::: Excerpted data :::

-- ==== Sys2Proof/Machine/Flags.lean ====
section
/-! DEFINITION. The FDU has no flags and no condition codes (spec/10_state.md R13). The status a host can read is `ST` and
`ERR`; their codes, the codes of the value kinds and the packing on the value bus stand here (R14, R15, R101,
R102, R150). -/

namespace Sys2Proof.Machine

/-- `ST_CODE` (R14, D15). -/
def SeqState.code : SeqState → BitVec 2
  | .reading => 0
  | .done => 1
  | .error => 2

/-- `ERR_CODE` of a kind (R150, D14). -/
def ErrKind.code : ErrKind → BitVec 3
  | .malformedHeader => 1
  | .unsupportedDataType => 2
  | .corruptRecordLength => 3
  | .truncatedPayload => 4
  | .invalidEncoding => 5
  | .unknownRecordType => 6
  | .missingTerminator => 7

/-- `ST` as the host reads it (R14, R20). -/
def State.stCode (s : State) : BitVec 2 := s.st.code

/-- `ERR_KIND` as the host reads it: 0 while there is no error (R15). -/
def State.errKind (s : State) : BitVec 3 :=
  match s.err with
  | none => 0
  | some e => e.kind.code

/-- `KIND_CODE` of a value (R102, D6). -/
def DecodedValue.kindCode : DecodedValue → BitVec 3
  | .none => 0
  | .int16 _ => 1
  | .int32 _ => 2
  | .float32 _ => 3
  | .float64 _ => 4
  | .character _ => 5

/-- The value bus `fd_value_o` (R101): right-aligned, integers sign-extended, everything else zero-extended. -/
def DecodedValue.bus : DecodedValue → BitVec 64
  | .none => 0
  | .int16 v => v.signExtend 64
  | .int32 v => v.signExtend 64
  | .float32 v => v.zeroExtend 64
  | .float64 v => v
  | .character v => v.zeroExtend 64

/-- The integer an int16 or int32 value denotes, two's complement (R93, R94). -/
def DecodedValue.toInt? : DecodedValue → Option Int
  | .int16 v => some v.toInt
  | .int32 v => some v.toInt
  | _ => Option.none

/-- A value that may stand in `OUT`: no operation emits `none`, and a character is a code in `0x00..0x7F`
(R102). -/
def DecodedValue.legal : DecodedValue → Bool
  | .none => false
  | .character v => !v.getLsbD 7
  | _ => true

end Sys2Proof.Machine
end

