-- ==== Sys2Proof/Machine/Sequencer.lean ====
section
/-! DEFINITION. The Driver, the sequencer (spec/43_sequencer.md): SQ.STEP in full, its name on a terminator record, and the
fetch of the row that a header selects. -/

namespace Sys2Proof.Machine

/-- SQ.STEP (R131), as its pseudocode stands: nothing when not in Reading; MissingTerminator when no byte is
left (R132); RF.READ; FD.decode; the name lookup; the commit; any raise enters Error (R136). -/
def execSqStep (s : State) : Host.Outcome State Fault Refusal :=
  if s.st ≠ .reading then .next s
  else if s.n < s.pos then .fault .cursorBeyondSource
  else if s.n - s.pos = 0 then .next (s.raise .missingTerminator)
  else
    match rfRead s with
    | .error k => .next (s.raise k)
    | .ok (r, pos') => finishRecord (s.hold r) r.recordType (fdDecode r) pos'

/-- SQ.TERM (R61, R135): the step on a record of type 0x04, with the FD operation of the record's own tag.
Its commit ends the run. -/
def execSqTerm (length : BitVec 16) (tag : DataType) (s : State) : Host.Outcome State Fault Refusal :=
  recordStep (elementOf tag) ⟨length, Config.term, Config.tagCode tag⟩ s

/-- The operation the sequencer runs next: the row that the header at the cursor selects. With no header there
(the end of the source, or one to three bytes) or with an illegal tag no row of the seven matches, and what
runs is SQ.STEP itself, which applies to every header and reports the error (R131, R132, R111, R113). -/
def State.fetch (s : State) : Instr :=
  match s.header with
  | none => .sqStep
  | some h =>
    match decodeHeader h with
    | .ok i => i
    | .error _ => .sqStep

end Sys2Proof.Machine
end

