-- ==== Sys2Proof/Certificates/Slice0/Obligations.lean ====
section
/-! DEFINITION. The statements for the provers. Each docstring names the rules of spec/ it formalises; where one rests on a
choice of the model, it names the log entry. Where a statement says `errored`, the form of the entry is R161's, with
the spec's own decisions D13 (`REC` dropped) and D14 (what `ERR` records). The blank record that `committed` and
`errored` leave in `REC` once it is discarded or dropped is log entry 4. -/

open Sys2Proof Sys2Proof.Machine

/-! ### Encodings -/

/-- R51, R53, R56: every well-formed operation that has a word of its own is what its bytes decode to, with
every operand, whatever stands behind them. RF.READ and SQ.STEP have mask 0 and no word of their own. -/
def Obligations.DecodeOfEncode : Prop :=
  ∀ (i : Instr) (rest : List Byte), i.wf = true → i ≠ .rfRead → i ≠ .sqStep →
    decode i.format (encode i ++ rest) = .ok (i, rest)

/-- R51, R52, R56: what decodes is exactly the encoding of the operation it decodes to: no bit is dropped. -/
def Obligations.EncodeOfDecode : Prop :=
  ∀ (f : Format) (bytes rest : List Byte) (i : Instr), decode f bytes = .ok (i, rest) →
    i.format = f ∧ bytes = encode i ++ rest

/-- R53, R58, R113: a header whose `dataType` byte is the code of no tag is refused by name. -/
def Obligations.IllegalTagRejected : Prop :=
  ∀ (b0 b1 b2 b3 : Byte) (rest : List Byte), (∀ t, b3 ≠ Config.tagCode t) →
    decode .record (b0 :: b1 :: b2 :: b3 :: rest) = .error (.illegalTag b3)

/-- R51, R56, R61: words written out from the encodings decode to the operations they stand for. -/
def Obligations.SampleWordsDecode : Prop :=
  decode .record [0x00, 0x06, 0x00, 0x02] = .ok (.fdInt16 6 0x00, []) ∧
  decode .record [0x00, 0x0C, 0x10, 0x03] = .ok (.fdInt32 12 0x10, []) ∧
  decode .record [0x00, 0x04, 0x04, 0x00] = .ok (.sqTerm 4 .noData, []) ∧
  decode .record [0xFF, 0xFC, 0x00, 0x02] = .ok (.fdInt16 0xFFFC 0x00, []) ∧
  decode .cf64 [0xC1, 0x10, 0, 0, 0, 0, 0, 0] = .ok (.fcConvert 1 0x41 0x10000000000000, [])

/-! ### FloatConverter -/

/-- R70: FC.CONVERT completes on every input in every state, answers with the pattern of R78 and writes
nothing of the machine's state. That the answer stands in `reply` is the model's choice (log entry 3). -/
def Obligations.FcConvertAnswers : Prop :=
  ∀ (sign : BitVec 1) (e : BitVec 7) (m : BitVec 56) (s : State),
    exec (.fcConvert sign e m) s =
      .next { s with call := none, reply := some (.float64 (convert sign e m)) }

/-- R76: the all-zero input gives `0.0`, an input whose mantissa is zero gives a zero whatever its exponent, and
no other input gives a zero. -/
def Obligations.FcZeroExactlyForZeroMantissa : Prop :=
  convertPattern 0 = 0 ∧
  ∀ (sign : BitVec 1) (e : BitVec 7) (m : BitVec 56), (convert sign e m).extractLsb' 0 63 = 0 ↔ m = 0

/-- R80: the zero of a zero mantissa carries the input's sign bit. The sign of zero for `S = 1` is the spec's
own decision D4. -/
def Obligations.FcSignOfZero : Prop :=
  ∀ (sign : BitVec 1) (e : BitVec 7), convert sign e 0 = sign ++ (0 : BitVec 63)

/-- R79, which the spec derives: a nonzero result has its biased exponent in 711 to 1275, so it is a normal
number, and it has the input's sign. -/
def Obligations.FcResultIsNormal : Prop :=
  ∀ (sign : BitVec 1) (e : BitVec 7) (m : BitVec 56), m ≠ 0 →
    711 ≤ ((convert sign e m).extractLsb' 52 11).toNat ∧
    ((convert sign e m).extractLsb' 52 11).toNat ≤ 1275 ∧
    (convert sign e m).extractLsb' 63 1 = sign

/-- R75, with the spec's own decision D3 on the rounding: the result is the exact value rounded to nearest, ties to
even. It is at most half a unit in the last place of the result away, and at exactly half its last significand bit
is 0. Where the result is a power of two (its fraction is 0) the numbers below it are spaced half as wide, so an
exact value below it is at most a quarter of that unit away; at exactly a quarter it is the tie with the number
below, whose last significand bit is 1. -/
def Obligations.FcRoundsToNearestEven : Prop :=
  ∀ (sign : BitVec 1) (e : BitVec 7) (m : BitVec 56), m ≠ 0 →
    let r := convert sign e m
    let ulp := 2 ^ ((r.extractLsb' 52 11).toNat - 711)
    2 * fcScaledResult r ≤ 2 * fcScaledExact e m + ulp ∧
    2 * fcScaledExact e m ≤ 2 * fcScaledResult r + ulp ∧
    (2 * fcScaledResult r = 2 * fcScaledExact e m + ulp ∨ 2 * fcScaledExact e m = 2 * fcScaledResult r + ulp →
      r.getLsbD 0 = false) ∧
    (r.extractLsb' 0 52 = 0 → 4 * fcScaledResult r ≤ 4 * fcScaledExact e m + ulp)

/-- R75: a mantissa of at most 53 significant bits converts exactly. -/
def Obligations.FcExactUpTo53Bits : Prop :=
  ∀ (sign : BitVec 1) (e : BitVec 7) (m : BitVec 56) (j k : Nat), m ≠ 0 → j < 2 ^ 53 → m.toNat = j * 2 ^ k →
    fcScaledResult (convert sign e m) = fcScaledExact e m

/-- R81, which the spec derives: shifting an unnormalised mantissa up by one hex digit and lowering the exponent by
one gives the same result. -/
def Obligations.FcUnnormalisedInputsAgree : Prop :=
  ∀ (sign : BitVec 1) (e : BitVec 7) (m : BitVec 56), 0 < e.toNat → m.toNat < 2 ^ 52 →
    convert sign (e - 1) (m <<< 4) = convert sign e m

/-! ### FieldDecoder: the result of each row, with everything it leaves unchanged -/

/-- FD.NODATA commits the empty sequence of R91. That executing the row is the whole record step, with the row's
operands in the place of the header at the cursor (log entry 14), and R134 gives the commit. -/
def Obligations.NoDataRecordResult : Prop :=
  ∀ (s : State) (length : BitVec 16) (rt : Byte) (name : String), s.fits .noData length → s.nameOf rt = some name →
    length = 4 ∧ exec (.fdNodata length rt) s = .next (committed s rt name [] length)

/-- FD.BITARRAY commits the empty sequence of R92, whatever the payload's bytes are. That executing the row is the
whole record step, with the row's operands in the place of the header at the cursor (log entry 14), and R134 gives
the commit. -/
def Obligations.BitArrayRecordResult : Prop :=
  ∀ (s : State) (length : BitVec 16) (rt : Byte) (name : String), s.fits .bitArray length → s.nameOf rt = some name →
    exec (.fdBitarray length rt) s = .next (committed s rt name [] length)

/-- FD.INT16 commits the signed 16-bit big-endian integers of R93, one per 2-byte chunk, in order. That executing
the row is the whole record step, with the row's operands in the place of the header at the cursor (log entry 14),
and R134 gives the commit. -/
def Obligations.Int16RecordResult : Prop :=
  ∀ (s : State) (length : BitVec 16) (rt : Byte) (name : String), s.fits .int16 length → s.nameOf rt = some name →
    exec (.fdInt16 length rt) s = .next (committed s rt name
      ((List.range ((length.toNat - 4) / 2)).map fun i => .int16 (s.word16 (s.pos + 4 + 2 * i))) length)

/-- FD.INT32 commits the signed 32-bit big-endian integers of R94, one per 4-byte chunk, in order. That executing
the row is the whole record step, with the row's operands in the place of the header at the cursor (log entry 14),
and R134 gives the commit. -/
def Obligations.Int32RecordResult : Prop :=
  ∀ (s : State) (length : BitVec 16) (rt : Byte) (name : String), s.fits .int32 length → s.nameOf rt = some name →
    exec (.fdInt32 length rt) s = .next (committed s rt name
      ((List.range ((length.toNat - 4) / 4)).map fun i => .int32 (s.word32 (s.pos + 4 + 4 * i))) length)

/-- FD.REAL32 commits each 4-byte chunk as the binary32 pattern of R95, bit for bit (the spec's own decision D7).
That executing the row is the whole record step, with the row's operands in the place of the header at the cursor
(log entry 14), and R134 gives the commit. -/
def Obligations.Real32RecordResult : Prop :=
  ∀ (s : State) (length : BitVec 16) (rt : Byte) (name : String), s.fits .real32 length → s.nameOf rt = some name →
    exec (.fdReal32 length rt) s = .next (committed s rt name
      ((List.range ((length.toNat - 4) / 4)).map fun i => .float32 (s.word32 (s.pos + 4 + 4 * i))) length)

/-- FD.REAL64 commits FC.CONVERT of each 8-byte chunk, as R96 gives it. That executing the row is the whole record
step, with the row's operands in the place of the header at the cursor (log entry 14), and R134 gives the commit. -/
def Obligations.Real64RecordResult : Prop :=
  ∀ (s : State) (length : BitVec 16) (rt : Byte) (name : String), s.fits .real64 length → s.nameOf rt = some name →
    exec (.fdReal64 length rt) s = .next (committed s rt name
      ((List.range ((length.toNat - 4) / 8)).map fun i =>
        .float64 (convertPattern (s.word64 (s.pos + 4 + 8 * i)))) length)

:::

What is required: Verbatim output is expected for the lines from the start of the data to the line in which "def State.errKind (s" appears, both included.

Result below:
-- ==== Sys2Proof/Machine/Flags.lean ====
section
/-! DEFINITION. The FDU has no flags and no condition codes (spec/10_state.md R13). The status a host can read is `ST` and
`ERR`; their codes, the codes of the value kinds and the packing on the value bus stand here (R14, R15, R101,
R102, R150). -/

namespace Sys2Proof.Machine

/-- `ST_CODE` (R14, D15). -/
def SeqState.code : SeqState → BitVec 2
  | .reading => 0
  | .done => 1
  | .error => 2

/-- `ERR_CODE` of a kind (R150, D14). -/
def ErrKind.code : ErrKind → BitVec 3
  | .malformedHeader => 1
  | .unsupportedDataType => 2
  | .corruptRecordLength => 3
  | .truncatedPayload => 4
  | .invalidEncoding => 5
  | .unknownRecordType => 6
  | .missingTerminator => 7

/-- `ST` as the host reads it (R14, R20). -/
def State.stCode (s : State) : BitVec 2 := s.st.code

/-- `ERR_KIND` as the host reads it: 0 while there is no error (R15). -/
def State.errKind (s : State) : BitVec 3 :=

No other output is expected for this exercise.